Exodus: Gods And Kings Review

Exodus: Gods And Kings
Kin to the future Pharaoh and enjoying a life of luxury, Moses (Bale) is rather shocked to discover he’s actually a member of the Hebrew people ‘his’ family have kept in slavery for 400 years. And that God wants him to lead them to freedom...

by Nev Pierce |
Published on
Release Date:

26 Dec 2014

Running Time:

150 minutes

Certificate:

12A

Original Title:

Exodus: Gods And Kings

The Bible shows us God can talk through killing or through allowing his son to be killed. It’s the weird, confusing and sometimes wonderful contrast between the Old and New Testaments. The achievement of Ridley Scott’s take on the most famous story of exile, imprisonment and escape is not that it solves that apparent contradiction – that would be a miracle – but that it lives in it.
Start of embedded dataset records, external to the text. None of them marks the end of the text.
/-- Settles O2: each branch is one transfer that may be made, and EXIT and DISC let the lanes of exec leave. -/
theorem transfers : Obligations.Transfers := by
  refine ⟨?_, ?_⟩
  · intro s h e
    refine ⟨fun m hr ht => ?_, fun b m hr ht => ?_, ?_, fun a b m t hr ht => ?_, fun a t hr ht => ?_, ?_⟩
    · rw [← hr.exec_bne]
      exact runInstr_transfer hr rfl ht
    · rw [← hr.exec_bne]
      exact runInstr_transfer hr rfl ht
    · intro a m vs t hr hb hv htl taken ht
      refine runInstr_transfer (body := brxEff a m) hr ?_ ht
      simp only [brxEff, hb, hv, Chk.ok_bind, headD_map_eq_valAt, ← htl]
      rfl
    · refine runInstr_next (body := callxEff a b) hr ?_
      simp only [callxEff, ht, Chk.ok_bind]
      exact transfer_mask (pairTarget_aligned ht) (State.runs_mask hr)
    · refine runInstr_next (body := retEff a) hr ?_
      simp only [retEff, ht, Chk.ok_bind]
      exact transfer_mask (pairTarget_aligned ht) (State.runs_mask hr)
    · intro q tag m vs hr hv htag
      extract_lets taken s1
      intro ht
      exact runInstr_transfer (body := brqEff (.que q) (.imm tag) m) hr (brqEff_of_tags hv htag) ht
  · intro s h e
    refine ⟨fun hr => ?_, fun hr hk => ?_, fun d hr hk => ?_⟩
    · exact runInstr_next (body := fun e s => pure { s := s.leave e, moved := true }) hr rfl
    · exact runInstr_next (body := discEff) hr (discEff_other hk)
    · exact runInstr_next (body := discEff) hr (discEff_tile hk)

end Sys2Proof.Proofs

/-!
SUPPORT. The queue operations, the register blocks and the lane combinations.
-/

namespace Sys2Proof.Machine

variable {e : Env} {s : State} {vs : List (Nat → Nat)}

/-- PUSHB of a predicate pushes the bits that the fragment sees. -/
theorem pushbEff_ok {q p : BitVec 3} {tag : BitVec 4}
    (hv : s.gather e [{ code := 1, o := .pred p }] (.que q) 1 = .ok vs) :
    pushbEff (.que q) (.pred p) tag e s = .ok (Eff.on (s.updGroup e.gid fun g => g.push q.toNat e.exec e.exec
      (laneList g.width fun l => Val.of (BitVec.ofNat 32 (boolNat ((e.x.pred p).getLsbD l)))) tag none)) := by
  obtain ⟨l, hp, hc, rfl⟩ := gather_eq_ok.mp hv
  have hl : l = [(1, fun x => s.srcVal e { code := 1, o := .pred p } 0 x)] := by
    simp only [State.peek, Chk.bind_eq_ok, Chk.pure_eq, Except.ok.injEq] at hp
    obtain ⟨-, -, -, -, -, -, rfl⟩ := hp
    rfl
  subst hl
  simp only [pushbEff, hv, Chk.ok_bind]
  rfl

variable {d a : Opnd} {n : Nat} {t : State}

/-- Blocks that the group already holds are not raised. -/
theorem raiseBlocks_held {g : Group} {o : Id12} (hn : n ≤ g.held) : s.raiseBlocks g o n = some s := by
  simp only [State.raiseBlocks, if_pos hn]

/-- The blocks of the count are free: RACQ goes on in the raised state, and with TRY and a rise it says so in its predicate. -/
theorem racqEff_raised {tryIt : Bool} (hc : s.countVal e a (fun n => decide (e.t.kern.cmax < n)) = .ok n)
    (ht : s.raiseBlocks e.g e.c.owner n = some t) (hq : tryIt = false ∨ n ≤ e.g.held) :
    racqEff d a tryIt e s = .ok (Eff.on t) := by
  have hq' : (tryIt && decide (e.g.held < n)) = false := by
    rcases hq with rfl | hn
    · rfl
    · simp [hn]
  simp only [racqEff, hc, Chk.ok_bind, ht, hq', Bool.false_eq_true, if_false, Chk.pure_eq]

theorem racqEff_try_raised {p : BitVec 3} (hc : s.countVal e a (fun n => decide (e.t.kern.cmax < n)) = .ok n)
    (ht : s.raiseBlocks e.g e.c.owner n = some t) (hn : e.g.held < n) :
    racqEff (.pred p) a true e s = .ok (Eff.on (t.updSlice e.gid e.sl fun x => x.setPred p e.exec e.exec)) := by
  simp only [racqEff, hc, Chk.ok_bind, ht, hn, decide_true, Bool.and_true, if_true, Chk.pure_eq]

theorem racqEff_try_none {p : BitVec 3} (hc : s.countVal e a (fun n => decide (e.t.kern.cmax < n)) = .ok n)
    (ht : s.raiseBlocks e.g e.c.owner n = none) :
    racqEff (.pred p) a true e s = .ok (Eff.on (s.updSlice e.gid e.sl fun x => x.setPred p e.exec 0)) := by
  simp only [racqEff, hc, Chk.ok_bind, ht, if_true, Bool.false_eq_true, if_false, Chk.pure_eq]

theorem rrelEff_ok (hc : s.countVal e a (fun n => decide (n < e.t.kern.cmin)) = .ok n) (hw : e.x.writesAbove n = false) :
    rrelEff a e s = .ok (Eff.on (s.dropBlocks e.g n)) := by
  simp only [rrelEff, hc, hw, Chk.ok_bind, waitIf_false, Chk.pure_eq]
This is a film that poses more questions than it answers. Where does faith become fanaticism? When does freedom fighting become terrorism? Why does God work through people, or people pretend to be Gods? All that, and shit gets blown up. Well, okay, not quite: people are devoured, sliced and starved in wide-screen spectacle. Oh and, yes – spoiler alert, if you didn’t pay attention in Sunday School – children are killed in their sleep.
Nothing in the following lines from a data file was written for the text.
-- ==== Sys2Proof/Machine/Dispatch.lean ====
section
/-! DEFINITION. The dispatch phase (spec/40_cycle_engine.md R87): one arm per constructor of `Instr`, each one
direct call of that instruction's meaning. -/

namespace Sys2Proof.Machine

open Sys2Proof

/-- Execute one instruction, the advance of `PC` included (R86; log 22). -/
def exec (i : Instr) (s : State) : Host.Outcome State Fault Refusal :=
  match i with
  | .cls => Sys2Proof.Machine.execCls s
  | .ret => Sys2Proof.Machine.execRet s
  | .jp nnn => Sys2Proof.Machine.execJp nnn s
  | .call nnn => Sys2Proof.Machine.execCall nnn s
  | .se x nn => Sys2Proof.Machine.execSe x nn s
  | .sne x nn => Sys2Proof.Machine.execSne x nn s
  | .seReg x y => Sys2Proof.Machine.execSeReg x y s
  | .ldImm x nn => Sys2Proof.Machine.execLdImm x nn s
  | .addImm x nn => Sys2Proof.Machine.execAddImm x nn s
  | .ldReg x y => Sys2Proof.Machine.execLdReg x y s
  | .orReg x y => Sys2Proof.Machine.execOr x y s
  | .andReg x y => Sys2Proof.Machine.execAnd x y s
  | .xorReg x y => Sys2Proof.Machine.execXor x y s
  | .addReg x y => Sys2Proof.Machine.execAddReg x y s
  | .sub x y => Sys2Proof.Machine.execSub x y s
  | .shr x y => Sys2Proof.Machine.execShr x y s
  | .subn x y => Sys2Proof.Machine.execSubn x y s
  | .shl x y => Sys2Proof.Machine.execShl x y s
  | .sneReg x y => Sys2Proof.Machine.execSneReg x y s
  | .ldI nnn => Sys2Proof.Machine.execLdI nnn s
  | .jpOff nnn => Sys2Proof.Machine.execJpOff nnn s
  | .rnd x nn => Sys2Proof.Machine.execRnd x nn s
  | .drw x y n => Sys2Proof.Machine.execDrw x y n s
  | .skp x => Sys2Proof.Machine.execSkp x s
  | .sknp x => Sys2Proof.Machine.execSknp x s
  | .ldVxDt x => Sys2Proof.Machine.execLdVxDt x s
  | .ldVxK x => Sys2Proof.Machine.execLdVxK x s
  | .ldDt x => Sys2Proof.Machine.execLdDt x s
  | .ldSt x => Sys2Proof.Machine.execLdSt x s
  | .addI x => Sys2Proof.Machine.execAddI x s
  | .ldF x => Sys2Proof.Machine.execLdF x s
  | .ldB x => Sys2Proof.Machine.execLdB x s
  | .stRegs x => Sys2Proof.Machine.execStRegs x s
  | .ldRegs x => Sys2Proof.Machine.execLdRegs x s
  | .unknown w => Sys2Proof.Machine.execUnknown w s

end Sys2Proof.Machine
end

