-- ==== Sys2Proof/Laws/Cycle.lean ====
section
/-! SUPPORT. The cycle engine: what a fetch gives, which phase a step runs, and what the next transaction
is. -/

namespace Sys2Proof.Machine

open Sys2Proof

/-! ### Fetch (spec/20_memory.md R44) -/

theorem State.fetch_of_lt {s : State} (h : s.pc.toNat < 4095) :
    s.fetch = .ok (wordOfBytes (s.mem.get s.pc.toNat) (s.mem.get (s.pc.toNat + 1))) := by
  have hn : Memory.firstOutside s.pc.toNat 2 = none := Memory.firstOutside_eq_none.2 (by omega)
  simp [State.fetch, hn]

theorem State.fetch_of_ge {s : State} (h : 4095 ≤ s.pc.toNat) :
    s.fetch = .error (max s.pc.toNat 4096) := by
  have hs : Memory.firstOutside s.pc.toNat 2 = some (max s.pc.toNat 4096) :=
    Memory.firstOutside_eq_some.2 ⟨by omega, by omega, rfl⟩
  simp [State.fetch, hs]

/-- A fetch that succeeds is from below 4095. -/
theorem State.lt_of_fetch {s : State} {w : Word} (h : s.fetch = .ok w) : s.pc.toNat < 4095 := by
  by_contra hc
  rw [State.fetch_of_ge (by omega)] at h
  cases h

/-! ### The phases of a step (spec/40_cycle_engine.md R83) -/

theorem State.cycle_of_faulted {s : State} (h : s.fault ≠ .none) (keys : Vector Bool 16) (rand : Byte) :
    s.cycle keys rand = .next { s with out := .quiet } := by
  simp [State.cycle, h]

theorem State.cycle_of_blocked {s : State} (h : s.fault = .none) {x : Nibble} (hb : s.blocked = some x)
    (keys : Vector Bool 16) (rand : Byte) :
    s.cycle keys rand = .next ((s.supply keys rand).keyBlockPhase x) := by
  simp [State.cycle, h, State.supply, hb]

theorem State.cycle_of_ready {s : State} (h : s.fault = .none) (hb : s.blocked = none)
    (keys : Vector Bool 16) (rand : Byte) :
    s.cycle keys rand = (s.supply keys rand).fetchExec := by
  simp [State.cycle, h, State.supply, hb]

theorem State.fetchExec_of_ok {s : State} {w : Word} (h : s.fetch = .ok w) :
    s.fetchExec = exec (decodeWord w) s := by
  simp [State.fetchExec, h]

theorem State.fetchExec_of_error {s : State} {a : Nat} (h : s.fetch = .error a) :
    s.fetchExec = .next (s.raiseOutOfBounds a) := by
  simp [State.fetchExec, h]

@[simp] theorem State.supply_fetch (s : State) (keys : Vector Bool 16) (rand : Byte) :
    (s.supply keys rand).fetch = s.fetch := rfl

/-! ### The next transaction (R80) -/

theorem step_of_pending {s : State} {t : Transaction} {rest : List Transaction}
    (h : s.pending = t :: rest) : step s = { s with pending := rest }.transact t := by
  simp [step, State.nextTransaction, h]

theorem step_of_free {s : State} (h : s.pending = []) : step s = s.freeTransact := by
  simp [step, State.nextTransaction, h]

/-- What a reset that is not refused has checked, and the state it gives. -/
theorem State.resetWith_eq_next {s t : State} {font program : List Byte} {offset : Word}
    {cfg : Config.Settings} (h : s.resetWith font program offset cfg = .next t) :
    font.length = 80 ∧ offset.toNat + program.length ≤ 4096 ∧ 0 < cfg.tickInterval ∧
      t = { State.reset with
        mem := loadImage font program offset, cfg := cfg, pending := s.pending, draws := s.draws } := by
  unfold State.resetWith at h
  split at h
  · rename_i hfits
    simp only [imageFits, Bool.and_eq_true, decide_eq_true_eq] at hfits
    split at h
    · cases h
    · injection h with h
      exact ⟨hfits.1, hfits.2, by omega, h.symm⟩
  · cases h

/-- A property of memory, `PC`, the stack, the accumulator and the configuration that execution after a
successful fetch keeps is kept by a whole `step` transaction. -/
theorem State.cycle_preserves {P : State → Prop} {s t : State} {keys : Vector Bool 16} {rand : Byte}
    (h : s.cycle keys rand = .next t)
    (hsame : ∀ s s' : State, s'.mem = s.mem → s'.pc = s.pc → s'.stack = s.stack → s'.acc = s.acc →
      s'.cfg = s.cfg → P s → P s')
    (hexec : ∀ i (s t : State), exec i s = .next t → s.pc.toNat < 4095 → P s → P t) (hs : P s) : P t := by
  by_cases hf : s.fault = .none
  · cases hb : s.blocked with
    | some x =>
      rw [State.cycle_of_blocked hf hb] at h
      injection h with h
      subst h
      refine hsame s _ ?_ ?_ ?_ ?_ ?_ hs <;> (unfold State.keyBlockPhase; split <;> rfl)
    | none =>
      rw [State.cycle_of_ready hf hb] at h
      have hs' : P (s.supply keys rand) := hsame s _ rfl rfl rfl rfl rfl hs
      cases hw : (s.supply keys rand).fetch with
      | error a =>
        rw [State.fetchExec_of_error hw] at h
        injection h with h
        subst h
        exact hsame s _ rfl rfl rfl rfl rfl hs
      | ok w =>
        rw [State.fetchExec_of_ok hw] at h
        exact hexec _ _ _ h (State.lt_of_fetch hw) hs'
  · rw [State.cycle_of_faulted hf] at h
    injection h with h
    subst h
    exact hsame s _ rfl rfl rfl rfl rfl hs

/-- The same for a step of the machine, which may also be a `tick` or a `reset`. -/
theorem step_preserves {P : State → Prop} {s t : State} (h : step s = .next t)
    (hsame : ∀ s s' : State, s'.mem = s.mem → s'.pc = s.pc → s'.stack = s.stack → s'.acc = s.acc →
      s'.cfg = s.cfg → P s → P s')
    (hexec : ∀ i (s t : State), exec i s = .next t → s.pc.toNat < 4095 → P s → P t)
    (htick : ∀ (s : State) e, P s → P (s.tick e))
    (hreset : ∀ (s t : State) font program offset cfg,
      s.resetWith font program offset cfg = .next t → P t)
    (hs : P s) : P t := by
  cases hp : s.pending with
  | nil =>
    rw [step_of_free hp] at h
    exact State.cycle_preserves h hsame hexec (htick _ _ (hsame s _ rfl rfl rfl rfl rfl hs))
  | cons tr rest =>
    rw [step_of_pending hp] at h
    have hs' : P { s with pending := rest } := hsame s _ rfl rfl rfl rfl rfl hs
    cases tr with
    | step keys rand => exact State.cycle_preserves h hsame hexec hs'
    | tick e =>
      injection h with h
      subst h
      exact htick _ _ hs'
    | reset font program offset cfg => exact hreset _ _ _ _ _ _ h

end Sys2Proof.Machine
end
Scott has DeMillions to mount the ten plagues and eclipses Cecil’s Ten Commandments with aplomb and invention. The script by Adam Cooper & Bill Collage, Jeffrey Caine and Steven Zaillian brightly attempts to rationalise the horrors that befall the Egyptian people, before leading us along with Moses to realise the answer may be in how God identifies himself: “I Am”.
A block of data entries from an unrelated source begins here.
/-- The number in each register after a result and then its flag, last (R121). -/
theorem State.getV_result_flag_toNat (s : State) (x r : Nibble) (b : Byte) (f : Bool) :
    (((s.advance.setV x b).setFlag f).getV r).toNat =
      if r = flagReg then f.toNat else if r = x then b.toNat else (s.getV r).toNat := by
  rw [State.getV_setFlag, apply_ite BitVec.toNat, s.apply_getV_advance_setV BitVec.toNat]
  cases f <;> rfl

theorem carryOut_toNat (a b : Byte) : (carryOut a b).toNat = if 255 < a.toNat + b.toNat then 1 else 0 := by
  by_cases h : 255 < a.toNat + b.toNat <;> simp [carryOut, h]

theorem noBorrow_toNat (a b : Byte) : (noBorrow a b).toNat = if b.toNat ≤ a.toNat then 1 else 0 := by
  by_cases h : b.toNat ≤ a.toNat <;> simp [noBorrow, h]

theorem lowBit_toNat (b : Byte) : (lowBit b).toNat = b.toNat % 2 := by
  rw [lowBit, BitVec.getLsbD, Nat.toNat_testBit, Nat.pow_zero, Nat.div_one]

theorem highBit_toNat (b : Byte) : (highBit b).toNat = b.toNat / 128 := by
  have hlt : b.toNat < 256 := b.isLt
  rw [highBit, BitVec.getLsbD, Nat.toNat_testBit]
  omega

theorem sub_toNat (a b : Byte) : (a - b).toNat = (a.toNat + 256 - b.toNat) % 256 := by
  have := b.isLt
  rw [BitVec.toNat_sub]
  omega

theorem shiftRight_one_toNat (b : Byte) : (b >>> 1).toNat = b.toNat / 2 := by
  rw [BitVec.toNat_ushiftRight, Nat.shiftRight_one]

theorem shiftLeft_one_toNat (b : Byte) : (b <<< 1).toNat = b.toNat * 2 % 256 := by
  rw [BitVec.toNat_shiftLeft, Nat.shiftLeft_eq]

/-- Settles O25: the sum modulo 256 and then the carry, as the numbers in the registers. -/
theorem addRegisterSetsCarry : Obligations.AddRegisterSetsCarry := by
  refine ⟨decodesAs_addReg, fun s x y => ⟨_, exec_addReg x y s, fun r => ?_, rfl, rfl,
    changesOnly_advance_setV_setFlag s x _ _⟩⟩
  rw [State.getV_result_flag_toNat, carryOut_toNat, BitVec.toNat_add]

/-- Settles O26: the difference modulo 256 and then the absence of a borrow. -/
theorem subtractSetsNoBorrow : Obligations.SubtractSetsNoBorrow := by
  refine ⟨decodesAs_sub, decodesAs_subn, fun s x y => ⟨?_, ?_⟩⟩
  · refine ⟨_, exec_sub x y s, fun r => ?_, rfl, rfl, changesOnly_advance_setV_setFlag s x _ _⟩
    rw [State.getV_result_flag_toNat, noBorrow_toNat, sub_toNat]
  · refine ⟨_, exec_subn x y s, fun r => ?_, rfl, rfl, changesOnly_advance_setV_setFlag s x _ _⟩
    rw [State.getV_result_flag_toNat, noBorrow_toNat, sub_toNat]

/-- The source of a shift is the register `SHIFT_SRC` names. -/
theorem State.shiftSource_eq {s : State} {x y : Nibble} {src : Byte} (hx : s.cfg.shiftSrc = .x → src = s.getV x)
    (hy : s.cfg.shiftSrc = .y → src = s.getV y) : s.shiftSource x y = src := by
  unfold State.shiftSource
  split
  · exact (hx ‹_›).symm
  · exact (hy ‹_›).symm

/-- Settles O27: the source shifted by one and then the bit shifted out. -/
theorem shiftsMoveOneBitIntoTheFlag : Obligations.ShiftsMoveOneBitIntoTheFlag := by
  refine ⟨decodesAs_shr, decodesAs_shl, fun s x y src hx hy => ?_⟩
  have hsrc : s.shiftSource x y = src := State.shiftSource_eq hx hy
  refine ⟨⟨_, exec_shr x y s, fun r => ?_, rfl, rfl, changesOnly_advance_setV_setFlag s x _ _⟩,
    ⟨_, exec_shl x y s, fun r => ?_, rfl, rfl, changesOnly_advance_setV_setFlag s x _ _⟩⟩
  · rw [State.getV_result_flag_toNat, hsrc, lowBit_toNat, shiftRight_one_toNat]
  · rw [State.getV_result_flag_toNat, hsrc, highBit_toNat, shiftLeft_one_toNat]
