-- ==== Sys2Proof/Machine/Flags.lean ====
section
/-! DEFINITION. STATUS, IRQ_EN, the error codes and the interrupt output. No micro-op reads or writes a flag (R35). -/

namespace Sys2Proof.Machine

/-- The ERRCODE value of an error (R241). -/
def errorCode : CmdError → BitVec 4
  | .badCmd => 1
  | .badOpcode => 2
  | .badField => 3
  | .badOperand => 4

/-- One bit of a host register at position `i`. -/
def flagBit (b : Bool) (i : Nat) : Word := BitVec.ofNat 32 (b.toNat * 2 ^ i)

/-- What a read of STATUS gives: BUSY, DONE, ERR, OVR, ERRCODE in bits 0, 1, 2, 3 and [7:4], the rest 0 (R27). -/
def statusWord (s : State) : Word :=
  flagBit s.busy 0 ||| flagBit s.done 1 ||| flagBit s.err 2 ||| flagBit s.ovr 3 |||
    BitVec.ofNat 32 (s.errcode.toNat * 2 ^ 4)

/-- A host write to STATUS clears DONE and OVR where bits 1 and 3 of the written value are 1, and does nothing
else (R27). -/
def writeStatus (v : Word) (s : State) : State :=
  { s with done := s.done && !v.getLsbD 1, ovr := s.ovr && !v.getLsbD 3 }

/-- What a read of IRQ_EN gives (R29). -/
def irqEnWord (s : State) : Word := flagBit s.doneIe 0

/-- A host write to IRQ_EN keeps bit 0 (R29). -/
def writeIrqEn (v : Word) (s : State) : State := { s with doneIe := v.getLsbD 0 }

/-- A filtered host write sets the sticky overrun flag (R25, R245). -/
def setOverrun (s : State) : State := { s with ovr := true }

/-- The interrupt output: STATUS.DONE and IRQ_EN.DONE_IE (R36, R248). -/
def irq (s : State) : Bool := s.done && s.doneIe

end Sys2Proof.Machine
end

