-- ==== Sys2Proof/Machine/FieldArith.lean ====
section
/-! DEFINITION. Field arithmetic micro-ops (40_field_arithmetic.md). Every source is read before F[rd] is written, and
an out-of-bound operand gives an OOB draw and no error (R110, R111). -/

namespace Sys2Proof.Machine

/-- FADD (R112). -/
def execFadd (rd ra rb : FReg) (s : State) : Result :=
  let a := fieldOf s ra
  let b := fieldOf s rb
  .next (if AddInBound a b then writeF s rd (limbsReg (fieldAdd a b)) else writeOob s rd)

/-- FSUB (R113). -/
def execFsub (rd ra rb : FReg) (s : State) : Result :=
  let a := fieldOf s ra
  let b := fieldOf s rb
  .next (if SubInBound a b then writeF s rd (limbsReg (fieldSub a b)) else writeOob s rd)

/-- FMUL (R114). -/
def execFmul (rd ra rb : FReg) (s : State) : Result :=
  let a := fieldOf s ra
  let b := fieldOf s rb
  .next (if MulInBound a ∧ MulInBound b then writeF s rd (limbsReg (fieldMul a b)) else writeOob s rd)

/-- FSQR (R115). A count of 0 is BAD_OPERAND and writes nothing (R87); the decoder never gives one. Log 10. -/
def execFsqr (rd ra : FReg) (count : BitVec 12) (s : State) : Result :=
  let a := fieldOf s ra
  if count = 0 then .next (takeCmdError .badOperand s)
  else .next (if MulInBound a then writeF s rd (limbsReg (fieldSqTimes count.toNat a)) else writeOob s rd)

/-- FMULA24 (R116). -/
def execFmula24 (rd ra : FReg) (s : State) : Result :=
  let a := fieldOf s ra
  .next (if MulInBound a then writeF s rd (limbsReg (fieldMulA24 a)) else writeOob s rd)

end Sys2Proof.Machine
end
If you ignore the scale, splendour and slaughter – for a moment – then the biblical pic this bears most comparison to is not those afternoon-long ’50s costume parties, but The Last Temptation Of Christ. Like Scorsese’s heartfelt, fascinating film – too readily dismissed by some Christians as heretical – Exodus: Gods And Kings has a lead who’s not sure if he’s the messiah or just a very naughty boy. Is he mad or bad or from God? Bale, here, is perfect casting, at war with himself as much as he is with Egypt. You feel that tension throughout his performance and throughout the film. It’s a Bible epic that isn’t sure that God exists, and isn’t sure he’s benevolent. But it is also a film that wants, in its heart, to believe.

As spectacular and surprising as you would expect from Scott. Its spiritual uncertainty – and lack of triumphalism – perhaps robs it of a truly satisfying, cathartic conclusion, but also makes for a truly modern, thoughtful biblical blockbuster.